**THE PROBLEM**
Scan the records below. List lines holding "colOfAddr".

┌──

-- ==== Sys2Proof/Laws/Memory.lean ====
section
/-! SUPPORT. The laws of the matrix RAM: a read after a write, and that a write keeps the canonical form. -/

namespace Sys2Proof.Machine

variable {α : Type}

/-! ## Lists of key and value pairs -/

theorem assocGet_assocSet_same (k : Nat) (v : α) (l : List (Nat × α)) : assocGet k (assocSet k v l) = some v := by
  induction l with
  | nil => simp [assocSet, assocGet]
  | cons e rest ih =>
    obtain ⟨j, w⟩ := e
    by_cases h : k = j
    · simp [assocSet, assocGet, h]
    · by_cases h' : k < j
      · simp [assocSet, assocGet, h, h']
      · simp [assocSet, assocGet, h, h', ih]

theorem assocGet_assocSet_other {k k' : Nat} (hk : k' ≠ k) (v : α) (l : List (Nat × α)) :
    assocGet k' (assocSet k v l) = assocGet k' l := by
  induction l with
  | nil => simp [assocSet, assocGet, hk]
  | cons e rest ih =>
    obtain ⟨j, w⟩ := e
    by_cases h : k = j
    · subst h
      simp [assocSet, assocGet, hk]
    · by_cases h' : k < j
      · simp only [assocSet, assocGet, h, h', if_true, if_false, hk]
        by_cases h2 : k' < k
        · have : k' ≠ j := by omega
          have : k' < j := by omega
          simp [*]
        · simp [h2]
      · simp only [assocSet, assocGet, h, h', if_false, ih]

/-- Every key of a list from a lower bound on. -/
theorem keysRise_cons {j : Nat} {w : α} {rest : List (Nat × α)} :
    keysRise ((j, w) :: rest) = true ↔ (∀ e ∈ rest.head?, j < e.1) ∧ keysRise rest = true := by
  cases rest with
  | nil => simp [keysRise]
  | cons e rest =>
    obtain ⟨k, u⟩ := e
    simp [keysRise]

theorem head_assocSet (k : Nat) (v : α) (l : List (Nat × α)) {j : Nat} (hk : j < k)
    (hl : ∀ e ∈ l.head?, j < e.1) : ∀ e ∈ (assocSet k v l).head?, j < e.1 := by
  cases l with
  | nil => simpa [assocSet] using hk
  | cons e rest =>
    obtain ⟨i, w⟩ := e
    have hi : j < i := by simpa using hl
    simp only [assocSet]
    split
    · simpa using hk
    · split
      · simpa using hk
      · simpa using hi

theorem keysRise_assocSet (k : Nat) (v : α) (l : List (Nat × α)) (hl : keysRise l = true) :
    keysRise (assocSet k v l) = true := by
  induction l with
  | nil => rfl
  | cons e rest ih =>
    obtain ⟨j, w⟩ := e
    obtain ⟨hh, hr⟩ := keysRise_cons.mp hl
    simp only [assocSet]
    split
    · subst_vars
      exact keysRise_cons.mpr ⟨hh, hr⟩
    · split
      · exact keysRise_cons.mpr ⟨by simpa, hl⟩
      · exact keysRise_cons.mpr ⟨head_assocSet k v rest (by omega) hh, ih hr⟩

theorem mem_assocSet {k : Nat} {v : α} {l : List (Nat × α)} {e : Nat × α} (he : e ∈ assocSet k v l) :
    e = (k, v) ∨ e ∈ l := by
  induction l with
  | nil => simpa [assocSet] using he
  | cons f rest ih =>
    obtain ⟨j, w⟩ := f
    simp only [assocSet] at he
    split at he
    · rcases List.mem_cons.mp he with h | h
      · exact .inl h
      · exact .inr (List.mem_cons_of_mem _ h)
    · split at he
      · rcases List.mem_cons.mp he with h | h
        · exact .inl h
        · exact .inr h
      · rcases List.mem_cons.mp he with h | h
        · exact .inr (h ▸ List.mem_cons_self)
        · exact (ih h).imp id (List.mem_cons_of_mem _)

theorem assocGet_mem {k : Nat} {v : α} {l : List (Nat × α)} (h : assocGet k l = some v) : (k, v) ∈ l := by
  induction l with
  | nil => simp [assocGet] at h
  | cons e rest ih =>
    obtain ⟨j, w⟩ := e
    simp only [assocGet] at h
    split at h
    · simp_all
    · split at h
      · simp at h
      · exact List.mem_cons_of_mem _ (ih h)

/-- In a rising list every later key is larger than the first. -/
theorem keysRise_lt {j : Nat} {w : α} {l : List (Nat × α)} (h : keysRise ((j, w) :: l) = true) {e : Nat × α}
    (he : e ∈ l) : j < e.1 := by
  induction l generalizing j w with
  | nil => simp at he
  | cons f rest ih =>
    obtain ⟨k, u⟩ := f
    obtain ⟨h1, h2⟩ := keysRise_cons.mp h
    have hk : j < k := by simpa using h1
    rcases List.mem_cons.mp he with rfl | he
    · exact hk
    · exact Nat.lt_trans hk (ih h2 he)

/-- What a rising list lists is what it gives. -/
theorem assocGet_of_mem {k : Nat} {v : α} {l : List (Nat × α)} (hl : keysRise l = true) (h : (k, v) ∈ l) :
    assocGet k l = some v := by
  induction l with
  | nil => simp at h
  | cons e rest ih =>
    obtain ⟨j, w⟩ := e
    rcases List.mem_cons.mp h with h | h
    · cases h
      simp [assocGet]
    · have hlt : j < k := keysRise_lt hl h
      simp only [assocGet, Nat.ne_of_gt hlt, Nat.not_lt_of_gt hlt, if_false]
      exact ih (keysRise_cons.mp hl).2 h

/-! ## The matrix RAM -/

@[simp] theorem read_write_same (m : Memory) (addr : Nat) (b : Byte) : (m.write addr b).read addr = some b :=
  assocGet_assocSet_same addr b m

theorem read_write_other (m : Memory) {addr addr' : Nat} (h : addr' ≠ addr) (b : Byte) :
    (m.write addr b).read addr' = m.read addr' :=
  assocGet_assocSet_other h b m

@[simp] theorem read_empty (addr : Nat) : Memory.read [] addr = none := rfl

theorem wf_empty (nmax : Nat) : Memory.wf nmax [] = true := rfl

theorem wf_iff {nmax : Nat} {m : Memory} :
    Memory.wf nmax m = true ↔ keysRise m = true ∧ ∀ e ∈ m, isCellAddr nmax e.1 = true ∧ e.2.toNat < 4 := by
  simp [Memory.wf, List.all_eq_true]

/-- A write of a cell's byte to a cell's address keeps the canonical form. -/
theorem wf_write {nmax : Nat} {m : Memory} (hm : Memory.wf nmax m = true) {addr : Nat} (ha : isCellAddr nmax addr = true)
    {b : Byte} (hb : b.toNat < 4) : Memory.wf nmax (m.write addr b) = true := by
  obtain ⟨hk, he⟩ := wf_iff.mp hm
  refine wf_iff.mpr ⟨keysRise_assocSet addr b m hk, fun e hmem => ?_⟩
  rcases mem_assocSet hmem with h | h
  · subst h
    exact ⟨ha, hb⟩
  · exact he e h

/-! ## Cells -/

@[simp] theorem ofByte_toByte (c : QrCell) : QrCell.ofByte c.toByte = c := by
  obtain ⟨d, f⟩ := c
  cases d <;> cases f <;> rfl

theorem toByte_lt (c : QrCell) : c.toByte.toNat < 4 := by
  obtain ⟨d, f⟩ := c
  cases d <;> cases f <;> decide

theorem toByte_ofByte {b : Byte} (h : b.toNat < 4) : (QrCell.ofByte b).toByte = b := by
  have : b = 0#8 ∨ b = 1#8 ∨ b = 2#8 ∨ b = 3#8 := by
    rcases (by omega : b.toNat = 0 ∨ b.toNat = 1 ∨ b.toNat = 2 ∨ b.toNat = 3) with h | h | h | h
    · exact .inl (BitVec.eq_of_toNat_eq h)
    · exact .inr (.inl (BitVec.eq_of_toNat_eq h))
    · exact .inr (.inr (.inl (BitVec.eq_of_toNat_eq h)))
    · exact .inr (.inr (.inr (BitVec.eq_of_toNat_eq h)))
  rcases this with h | h | h | h <;> subst h <;> decide

theorem unwrittenByte_lt (k addr : Nat) : (unwrittenByte k addr).toNat < 4 := by
  have h := (Config.freeCell k addr).isLt
  simp only [unwrittenByte, BitVec.toNat_append]
  simpa using h

/-- A cell's byte holds FUNC and DARK and nothing else, written or not. -/
theorem byteAt_lt {s : State} {nmax : Nat} (hm : Memory.wf nmax s.mem = true) (addr : Nat) :
    (s.byteAt addr).toNat < 4 := by
  unfold State.byteAt
  split
  · rename_i b h
    exact ((wf_iff.mp hm).2 _ (assocGet_mem h)).2
  · exact unwrittenByte_lt _ _

/-- The address of an existing cell is an address of the matrix window. -/
theorem isCellAddr_cellAddr {nmax r c : Nat} (hn : nmax ≤ 256) (hr : r < nmax) (hc : c < nmax) :
    isCellAddr nmax (cellAddr r c) = true := by
  have e1 : rowOfAddr (cellAddr r c) = r := by simp only [cellAddr, rowOfAddr]; omega
  have e2 : colOfAddr (cellAddr r c) = c := by simp only [cellAddr, colOfAddr]; omega
  have b1 : 0x10000 ≤ cellAddr r c := by simp only [cellAddr]; omega
  have b2 : cellAddr r c ≤ 0x4FFFC := by simp only [cellAddr]; omega
  have b3 : cellAddr r c % 4 = 0 := by simp only [cellAddr]; omega
  simp [isCellAddr, e1, e2, b1, b2, b3, hr, hc]

theorem rowOfAddr_cellAddr {r c : Nat} (hr : r < 256) (hc : c < 256) : rowOfAddr (cellAddr r c) = r := by
  simp only [cellAddr, rowOfAddr]
  omega

theorem colOfAddr_cellAddr {r c : Nat} (hc : c < 256) : colOfAddr (cellAddr r c) = c := by
  simp only [cellAddr, colOfAddr]
  omega

/-- Two cells with columns below 256 have different addresses. -/
theorem cellAddr_inj {r c r' c' : Nat} (hc : c < 256) (hc' : c' < 256) (h : cellAddr r c = cellAddr r' c') :
    r = r' ∧ c = c' := by
  simp only [cellAddr] at h
  omega

/-- An address of the matrix window is the address of the cell it selects. -/
theorem cellAddr_of_isCellAddr {nmax addr : Nat} (h : isCellAddr nmax addr = true) :
    cellAddr (rowOfAddr addr) (colOfAddr addr) = addr := by
  simp only [isCellAddr, cellAddr, rowOfAddr, colOfAddr, Bool.and_eq_true, beq_iff_eq, decide_eq_true_eq] at *
  omega

end Sys2Proof.Machine
end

└──

**SOLUTION TO THIS PROBLEM**
  have e2 : colOfAddr (cellAddr r c) = c := by simp only [cellAddr, colOfAddr]; omega
theorem colOfAddr_cellAddr {r c : Nat} (hc : c < 256) : colOfAddr (cellAddr r c) = c := by
  simp only [cellAddr, colOfAddr]
    cellAddr (rowOfAddr addr) (colOfAddr addr) = addr := by
  simp only [isCellAddr, cellAddr, rowOfAddr, colOfAddr, Bool.and_eq_true, beq_iff_eq, decide_eq_true_eq] at *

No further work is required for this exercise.